New Year (if I might be allowed to indulge in a cliché) is a time for reflection.
Here comes a reflective question. What really is the nature of this terror-inducing beastie, Public Speaking?
Here comes the answer. Stripped of all the mystique that gets in our way, it is just talking. That’s all.
I know it’s not quite the same as the other talking we spend our lives doing, because other details crash this party. For instance, you are standing while everyone else is sitting. You are facing in the opposite direction to everyone else who all just happen to be looking at you. You are the only one speaking – ah yes, there’s the respect that makes calamity…

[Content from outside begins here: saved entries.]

/-- A cycle of origin time passes in parts (R2, R3, R157, R216): what falls due in it, with the oldest access of the host where that is
one to memory, is put in the order of R216, SC operations, the cores in increasing number, the CFE, the host proxy, the fabric proxy,
and performs one after the other; then the cycle counter moves by one, the accesses to registers of the new cycle come first, its
switches and its stalls follow, and its ticks begin. The parts, what stands in none of the agents that R216 ranks, and the ports of
Cobbler taken all at once are the model's; R3 and R216 say what comes before what (log entries 6, 10, 111). -/
def Obligations.CyclePasses : Prop :=
  ∀ s : State, s.pwr.on = true → s.agenda = [] → s.issue = [] →
    let now (i : Instr) (l : List Instr) : Res := .next { s with due := l, agenda := [i] }
    let sorted (l : List Instr) : Prop := l.Pairwise fun a b => agentRank s a ≤ agentRank s b
    (∀ i l, s.phase ≤ 4 → s.phase ≠ 1 → s.phase ≠ 2 → s.due = i :: l → step s = now i l)
    ∧ (s.phase = 0 → s.due = [] → (∀ x ∈ s.strands, x.2.inTick = false) → ∃ t, step s = .next t ∧ t.phase = 1 ∧ t.cycle = s.cycle
      ∧ t.agenda = [] ∧ (∀ x ∈ s.timers, x.1 ≤ s.cycle → x.2 ∈ t.due) ∧ (∀ x ∈ s.nsTimers, x.1 ≤ s.ref → x.2 ∈ t.due)
      ∧ (∀ x ∈ s.inputs, x.1 ≤ s.cycle → deviceEvent x.2 = true → x.2 ∈ t.due)
      ∧ (∀ x, nextHost s true = some x → x.2 ∈ t.due) ∧ sorted t.due)
    ∧ (∀ i l, s.phase = 1 → s.due = i :: l → agentRank s i = 0 → step s = now i l)
    ∧ (∀ i l, s.phase = 1 → s.due = i :: l → agentRank s i ≠ 0 → ∃ t, step s = .next t ∧ t = { s with due := t.due, phase := 2 }
      ∧ t.due.Perm s.due ∧ sorted t.due)
    ∧ (∀ i l, s.phase = 2 → s.due = i :: l → agentRank s i < cfeRank → step s = now i l)
    ∧ (∀ i l, s.phase = 2 → s.due = i :: l → cfeRank ≤ agentRank s i → s.posts = [] → step s = .next { s with phase := 3 })
    ∧ ((s.phase = 1 ∨ s.phase = 2) → s.due = [] → s.posts = [] → step s = .next { s with phase := 3 })
    ∧ (s.cores = [] → s.strands = [] → s.phase = 3 → s.due = [] → ∃ t, step s = .next t ∧ t.phase = 4 ∧ t.cycle = s.cycle + 1)
    ∧ (∀ x, s.phase = 4 → s.due = [] → nextHost s false = some x →
        step s = .next { s with inputs := s.inputs.erase x, agenda := [x.2] })
    ∧ (s.phase = 4 → s.due = [] → nextHost s false = none → (∀ x ∈ s.timers, x.1 ≤ s.cycle → hubAccess s x.2 = false) →
        ∃ t, step s = .next t ∧ t.phase = 5 ∧ t.cycle = s.cycle)
    ∧ (s.phase = 5 → step s = .next { s with agenda := stallEnds s, phase := 6 })
    ∧ (s.cores = [] → s.strands = [] → s.phase = 6 → ∃ t, step s = .next t ∧ t.phase = 0 ∧ t.cycle = s.cycle)

/-! ### Encodings -/

/-- Decoding takes back what encoding gives (R298-R311): an instruction that is well formed on a stream, encoded, followed
by anything, decodes there to itself, with every operand at every value that the encoding admits, and takes its own
parcels. -/
def Obligations.DecodeEncode : Prop :=
  ∀ (i : Instr) (st : StreamId) (rest : List Parcel), i.wellFormed = true → i.onStream st = true → i.encode ≠ [] →
    decode st (i.encode ++ rest) = .ok (i, i.encode.length)

/-- Words written out from the encoding tables decode to the instructions that they stand for (R298-R311): worked
encodings of chapters 16-20 and words of every stream; and what the decoder refuses (R312, R421). -/
def Obligations.DecodeWords : Prop :=
  decode .c [0b0_01000_00_0010_0011] = .ok (.pset ⟨0, 0b0010, 0⟩ 3, 1)
  ∧ decode .v [0b0_00010_00_0000_0101] = .ok (.vzero ⟨0, 0, 0⟩ 5, 1)
  ∧ decode .c [0b1_0000100_0010_0000, 0b0000_0101_0101_0100] = .ok (.add ⟨2, 0, 0⟩ 5 5 4, 2)
  ∧ decode .c [0b1_1000100_0001_0000, 0b0000_0100_0000_0000] = .ok (.rdl ⟨1, 0, 0⟩ 4 0, 2)
  ∧ decode .c [0b1111_000000000010, 0b0_000_000000000100] = .ok (.blockHeader 2 0 0 4, 2)
  ∧ decode .c [0xB300, 0x06BD] = .ok (.ceqi ⟨0, 0, 0⟩ 6 5 0b11101, 2)
  ∧ decode .c [0xA400, 0xA789] = .ok (.sel ⟨0, 0, 0⟩ 10 7 8 9, 2)
  ∧ decode .c [0xBE00, 0x0453] = .ok (.ldD ⟨0, 0, 0⟩ 4 5 3, 2)
  ∧ decode .c [0x8200, 0x4014] = .ok (.sync ⟨0, 0, 0⟩ 4 20, 2)
  ∧ decode .s [0x8304, 0x0005] = .ok (.mark ⟨0, 0b0100, 0⟩ 5, 2)
  ∧ decode .l [0x8604, 0x21D0] = .ok (.ldta ⟨0, 0b0100, 2⟩ 3 5, 2)
  ∧ decode .s [0x8A20, 0x044D] = .ok (.xrd ⟨2, 0, 0⟩ 2 1 3 1, 2)
  ∧ decode .m [0x8404, 0x2004] = .ok (.mma ⟨0, 0b0100, 2⟩ 0 1, 2)
  ∧ decode .m [0x8800, 0x0204] = .ok (.tcfg ⟨0, 0, 0⟩ 4 1, 2)
  ∧ decode .v [0x8430, 0x3123] = .ok (.vfadd ⟨3, 0, 3⟩ 1 2 3, 2)
  ∧ decode .v [0xC400, 0x123C] = .ok (.vsel ⟨0, 0, 0⟩ 1 2 3 1 4, 2)
  ∧ decode .v [0xD500, 0x1285] = .ok (.vrotR ⟨0, 0, 0⟩ 1 2 1 5, 2)
  ∧ decode .v [0xEB00, 0x120B] = .ok (.vcpr ⟨0, 0, 0⟩ 1 2 1 3, 2)
  ∧ decode .f [0b1_1100011_0000_0000, 0b0000_0001_0010_0000] = .ok (.waitev ⟨0, 0, 0⟩ 1 2, 2)
  ∧ decode .c [0x2C00] = .error .unassigned
  ∧ decode .c [0b1_1100011_0000_0000, 0b0000_0001_0010_0000] = .error .privileged
  ∧ decode .m [0x8600, 0x0001] = .error .badField
  ∧ decode .c [0x8420] = .error .cutOff

/-! ### The package and its power -/

/-- What is true right after cold reset (R14, R19, R20, R32, R44, R86, R144): the timebase and the nanosecond clock read
0, the frequency and ceiling steps are 0, the cap is 2000 W, memory lists nothing, no function, partition, VD, queue,
strand or meter is set up, and the registers hold the values that their maps give. That the boot ROM is the first thing to
run is R87; that unlisted bytes read 0 is a choice of the model (log entry 2). -/
def Obligations.ResetState : Prop :=
  let s := State.reset
  s.cycle = 0 ∧ s.ns = 0 ∧ s.pwr.step = 0 ∧ s.pwr.ceil = 0 ∧ s.pwr.cap = 2000 ∧ s.pwr.lowered = 0 ∧ s.pwr.therm = false
  ∧ s.mem = [] ∧ s.fns = [] ∧ s.parts = [] ∧ s.vds = [] ∧ s.queues = [] ∧ s.cqs = [] ∧ s.strands = [] ∧ s.cores = []
  ∧ s.wm.meters = [] ∧ s.wm.ckpt = 10 ∧ s.fw.share = 8 ∧ s.fw.limit = 0x01000000 ∧ s.fw.use = false ∧ s.klk.tmo = 10000
  ∧ s.plc.lease = 10000 ∧ s.plc.lead = 0x040000 ∧ s.plc.slow = true ∧ s.plc.fast = true ∧ s.mfApr = 0
  ∧ s.agenda = [.firmwareBoot] ∧ s.memWf = true
  ∧ s.pwr.legal = true

/-- Power-up, cold reset and a rail fault (R11, R14): each leaves the package in the state right after cold reset, or dark
without any state. What stands outside the package is kept: host memory, what is to arrive, what was sent, and the module's
firmware store; that split is the model's reading (log entry 30), and that a ceiling outside 0-13 is ignored log entry 57. The sensors, the ceiling, the cap, refresh and the
nanosecond clock (R7, R12, R18, R19, R20, R159): THERM tells of a junction at 100 °C, and one at 110 °C makes the BMC remove
power; a ceiling is taken within 0-13; CAP is taken within 500-2000; a write of the nanosecond clock waits for the reference
edge, and one below the reading is ignored. States that exec answers a next state, with the effect of the step itself, of:
coldReset, powerUpSequence, railFault, junctionSensorRead, ceilingSet, hbPwrCapWrite, hbmRefresh, nsclkWrite. -/
def Obligations.PackageOperations : Prop :=
  (∀ s : State,
     let out (ops : List Instr) (p : Power) : State :=
       { State.reset with
         agenda := ops, inputs := s.inputs, free := s.free, host := s.host, hostPoison := s.hostPoison, out := s.out
         fw := { store := s.fw.store }, pwr := p }
     exec .coldReset s = .next (out [.firmwareBoot] { rails := s.pwr.rails, on := s.pwr.on })
     ∧ (s.pwr.on = false → exec .powerUpSequence s
         = .next (out [.firmwareBoot] { rails := [0, 1, 2, 3, 4, 5, 6, 7, 8], on := true }))
     ∧ (s.pwr.on = true → exec .powerUpSequence s = .next s)
     ∧ exec .railFault s = .next (out [] { rails := [], on := false, trip := s.pwr.trip }))
  ∧ (∀ s : State,
       (∀ temps : List Nat, (∀ x ∈ temps, x < 110) → exec (.junctionSensorRead temps) s
           = .next { s with pwr := { s.pwr with therm := decide (∃ x ∈ temps, 100 ≤ x) } })
       ∧ (∀ (temps : List Nat), (∃ x ∈ temps, 110 ≤ x) → exec (.junctionSensorRead temps) s
           = .next { s with
               pwr := { s.pwr with therm := true, trip := true }
               out := s.out ++ [.thermalTrip], agenda := s.agenda ++ [.railFault] })
       ∧ (∀ n, n ≤ 13 → exec (.ceilingSet n) s = .next { s with pwr := { s.pwr with ceil := BitVec.ofNat 4 n } })
       ∧ (∀ n, 13 < n → exec (.ceilingSet n) s = .next s)
       ∧ (∀ v : BitVec 64, ∃ t, exec (.hbPwrCapWrite v) s = .next t ∧ t = { s with pwr := { s.pwr with cap := t.pwr.cap } }
           ∧ t.pwr.cap.toNat = max 500 (min 2000 (v.toNat % 2048)))
       ∧ exec .hbmRefresh s = .next { s with pwr := { s.pwr with refresh := s.cycle } }
       ∧ (∀ v : BitVec 64, s.ns ≤ v.toNat → exec (.nsclkWrite v) s = .next { s with nsWrite := some v.toNat })
       ∧ (∀ v : BitVec 64, v.toNat < s.ns → exec (.nsclkWrite v) s = .next s))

Usual talking involves other people speaking also. Dialogue (another word for conversation which is what we’re used to) is a process whereby people feed each other with thoughts, ideas, questions to be answered, and so on – two-way traffic. This is monologue – one way traffic – ay, there’s the rub. You have to do all the talking for a period of time that doesn’t include prompting from anyone else.

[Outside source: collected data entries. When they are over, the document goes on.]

-- ==== Sys2Proof/Laws/Operands.lean ====
section
/-! SUPPORT. When the checks of an instruction pass, in the terms of the statements: one lemma per check. -/

namespace Sys2Proof.Machine

theorem readable_ok {k : CoreSt} {o : Owner} {lines : List Nat} (h : LinesGood k o lines) : readable k o lines = .ok () := by
  have h1 : lines.find? (lineErr k o) = none := by
    simp only [List.find?_eq_none, lineErr, List.any_eq_true, decide_eq_true_eq, not_exists, not_and]
    exact fun l hl w hw => (h l hl).1 w hw
  have h2 : lines.find? (linePoison k o) = none := by
    simp only [List.find?_eq_none, linePoison, List.contains_iff_mem]
    exact fun l hl => (h l hl).2
  unfold readable
  rw [h1, h2]

theorem readable_bad {k : CoreSt} {o : Owner} {lines : List Nat} (h : ¬ LinesGood k o lines) :
    ∃ c a, (c = .operandParity ∨ c = .transferUncorrectable) ∧ readable k o lines = .error { cause := c, addr := a } := by
  unfold readable
  cases h1 : lines.find? (lineErr k o) with
  | some l => exact ⟨_, _, .inl rfl, rfl⟩
  | none =>
    cases h2 : lines.find? (linePoison k o) with
    | some l => exact ⟨_, _, .inr rfl, rfl⟩
    | none =>
      refine absurd (fun l hl => ⟨fun w hw => ?_, ?_⟩) h
      · have := List.find?_eq_none.1 h1 l hl
        simp only [lineErr, List.any_eq_true, decide_eq_true_eq, not_exists, not_and] at this
        exact this w hw
      · have := List.find?_eq_none.1 h2 l hl
        simp only [linePoison, List.contains_iff_mem] at this
        exact this

theorem selfClash_eq_none {l : List Nat} : selfClash l = none ↔ l.Pairwise fun a b => a % 32 ≠ b % 32 := by
  induction l with
  | nil => simp [selfClash]
  | cons a l ih =>
    simp only [selfClash, List.pairwise_cons]
    by_cases hc : ∃ b ∈ l, bankOf b = bankOf a
    · have h1 : (l.any fun b => decide (bankOf b = bankOf a)) = true := by simpa using hc
      obtain ⟨b, hb, he⟩ := hc
      simp only [h1, if_true, reduceCtorEq, false_iff, not_and]
      exact fun h => absurd he.symm (h b hb)
    · have h1 : (l.any fun b => decide (bankOf b = bankOf a)) = false := by simpa using hc
      simp only [not_exists, not_and] at hc
      simp only [h1, Bool.false_eq_true, if_false, ih, iff_and_self]
      exact fun _ b hb he => hc b hb he.symm

theorem portTaken_eq_false {ports : List Port} {wr : Bool} {l : Nat} :
    portTaken ports wr l = false ↔ ∀ p ∈ ports, p.wr = wr → p.line % 32 = l % 32 → wr = false ∧ p.line = l := by
  simp only [portTaken, List.any_eq_false, Bool.and_eq_true, Bool.or_eq_true, decide_eq_true_eq, not_and, not_or,
    Bool.not_eq_true, not_not, and_imp]
  exact Iff.rfl

theorem takePorts_ok {o : Owner} {lines : List Nat} {wr : Bool} (h : BanksFree o lines wr) :
    takePorts o.ports lines wr = .ok (linesPorts lines wr) := by
  have h1 : lines.find? (portTaken o.ports wr) = none := by
    simp only [List.find?_eq_none, Bool.not_eq_true]
    exact fun l hl => portTaken_eq_false.2 (h.free l hl)
  unfold takePorts
  rw [selfClash_eq_none.2 h.apart, h1]
  rfl

theorem takePorts_bad {o : Owner} {lines : List Nat} {wr : Bool} (h : ¬ BanksFree o lines wr) :
    ∃ v, takePorts o.ports lines wr = .error { cause := .bankConflict, addr := v } := by
  unfold takePorts
  cases h1 : selfClash lines with
  | some l => exact ⟨_, rfl⟩
  | none =>
    cases h2 : lines.find? (portTaken o.ports wr) with
    | some l => exact ⟨_, rfl⟩
    | none =>
      simp only [List.find?_eq_none, Bool.not_eq_true] at h2
      exact absurd ⟨selfClash_eq_none.1 h1, fun l hl => portTaken_eq_false.1 (h2 l hl)⟩ h

theorem needClean_ok {x : XReg} (h : x.poison = false) : needClean x = .ok () := by simp [needClean, h]

theorem needClean_bad {x : XReg} (h : x.poison = true) :
    needClean x = .error { cause := .poisonConsumed, addr := x.val } := by simp [needClean, h]

theorem claimed_iff {o : Owner} {a n : Nat} : claimed o a n = true ↔ HasSlots o a n := by simp [claimed, HasSlots]

theorem needClaim_ok {o : Owner} {a n : Nat} (h : HasSlots o a n) : needClaim o a n = .ok () := by
  simp [needClaim, claimed_iff.2 h]

theorem needClaim_bad {o : Owner} {a n : Nat} (h : ¬ HasSlots o a n) :
    needClaim o a n = .error { cause := .omUnclaimed } := by
  have : claimed o a n = false := by rw [← Bool.not_eq_true, claimed_iff]; exact h
  simp [needClaim, this]

theorem needPattern_ok {b : Bool} (h : b = true) : needPattern b = .ok () := by simp [needPattern, h]

theorem shape_iff {g : Ag} {a b : Nat} : g.shape a b = true ↔ Shaped g a b := by simp [Ag.shape, Shaped]

theorem needWindow_ok {o : Owner} {g : Ag} (h : InWindow o g) : needWindow o g = .ok () := by
  have h1 : g.inside o.winSize = true := by
    simp only [Ag.inside, Ag.rowIn, Bool.and_eq_true, decide_eq_true_eq]
    exact ⟨h 0 (.inl rfl), h _ (.inr rfl)⟩
  simp [needWindow, h1]

theorem omParity_ok {k : CoreSt} {o : Owner} {i lo n : Nat} (h : SlotGood k o i lo n) : omParity k o i lo n = .ok () := by
  simp only [omParity]
  rw [if_neg]
  simp only [List.any_eq_true, not_exists, not_and, decide_eq_true_eq]
  exact fun a ha h1 h2 => h a ha ⟨h1, h2⟩

theorem vBad_eq_false {k : CoreSt} {o : Owner} {r : BitVec 4} {act : LaneMask} (h : LanesGood k o r act) :
    vBad k o r.toNat act = false := by
  simp only [vBad, List.any_eq_false, Bool.and_eq_true, decide_eq_true_eq]
  exact h

theorem needParity_ok {k : CoreSt} {o : Owner} {l : List (BitVec 4 × LaneMask)} (h : ∀ x ∈ l, LanesGood k o x.1 x.2) :
    needParity k o l = .ok () := by
  simp only [needParity]
  rw [if_neg]
  simp only [List.any_eq_true, not_exists, not_and, Bool.not_eq_true]
  exact fun x hx => vBad_eq_false (h x hx)

theorem needMask_ok {o : Owner} {l : List (BitVec 3)} (h : ∀ r ∈ l, MaskGood o r) : needMask o l = .ok () := by
  simp only [needMask]
  rw [if_neg]
  simp only [List.any_eq_true, not_exists, not_and, decide_eq_true_eq]
  exact fun r hr b hb => h r hr b hb

theorem readPart_ok {k : CoreSt} {o : Owner} {g : Ag} {lo hi : Nat} (h : LinesGood k o (g.lines lo hi))
    (hb : BanksFree o (g.lines lo hi) false) : readPart k o g lo hi = .ok (linesPorts (g.lines lo hi) false) := by
  simp only [readPart, takePorts_ok hb, readable_ok h]
  rfl

theorem needTarget_ok {o : Owner} (h : o.full.getLsbD o.head = false) : needTarget o = .ok (tilePhys o o.head) := by
  simp [needTarget, tileFull, h]

theorem needTarget_bad {o : Owner} (h : o.full.getLsbD o.head = true) : needTarget o = .error { cause := .ringOverrun } := by
  simp [needTarget, tileFull, h]

theorem needStore_ok {k : CoreSt} {o : Owner} (h : o.thr = true ∧ k.thr.conf = true) : needStore k o = .ok () := by
  simp [needStore, h.1, h.2]

theorem needStore_bad {k : CoreSt} {o : Owner} (h : ¬ (o.thr = true ∧ k.thr.conf = true)) :
    needStore k o = .error { cause := .thresholdBusy } := by
  have : (o.thr && k.thr.conf) = false := by rw [← Bool.not_eq_true, Bool.and_eq_true]; exact h
  simp [needStore, this]

end Sys2Proof.Machine
end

So the first thing you need to learn is how to prepare your monologue so that –
- you can deliver it like a proper speaker, in other words without script or notes,
- you answer many of the questions they would have asked,
- the audience can easily follow, understand, and remember what is said, and
- both you and the audience can get full benefit from it.
That can be quickly and easily taught and learnt. The second thing is how to deliver it – a different matter altogether.
Rubbish speakers speak at their audience; mediocre speakers speak to them; proper speakers speak with them. Speech delivery comes down to how well you can develop your relationship with your audience.
Your relationship: your audience. No one else’s; this is entirely your province. And the most persuasive, engaging, compelling you can be is you. The real you.
Oscar Wilde said,
Be yourself; everyone else is taken.
He was right. He also said,
To be natural is such a very difficult pose to keep up.
In that he was wrong. In his modishly brittle cynicism he was suggesting that you could be ‘natural’ only by posing; and that’s nonsense. Being natural is not so much difficult as scary, because certain guards need to be lowered. I’m not saying that you need to be bosom-buddies with everyone in the room, but each member of that audience should sense a connection of some sort. Built properly, an audience relationship can get quite personal.
So personal that learning how to build it should likewise be your province: no one else can reach inside you as well as you can. And that’s why I do not teach people their delivery. I enable them to teach themselves.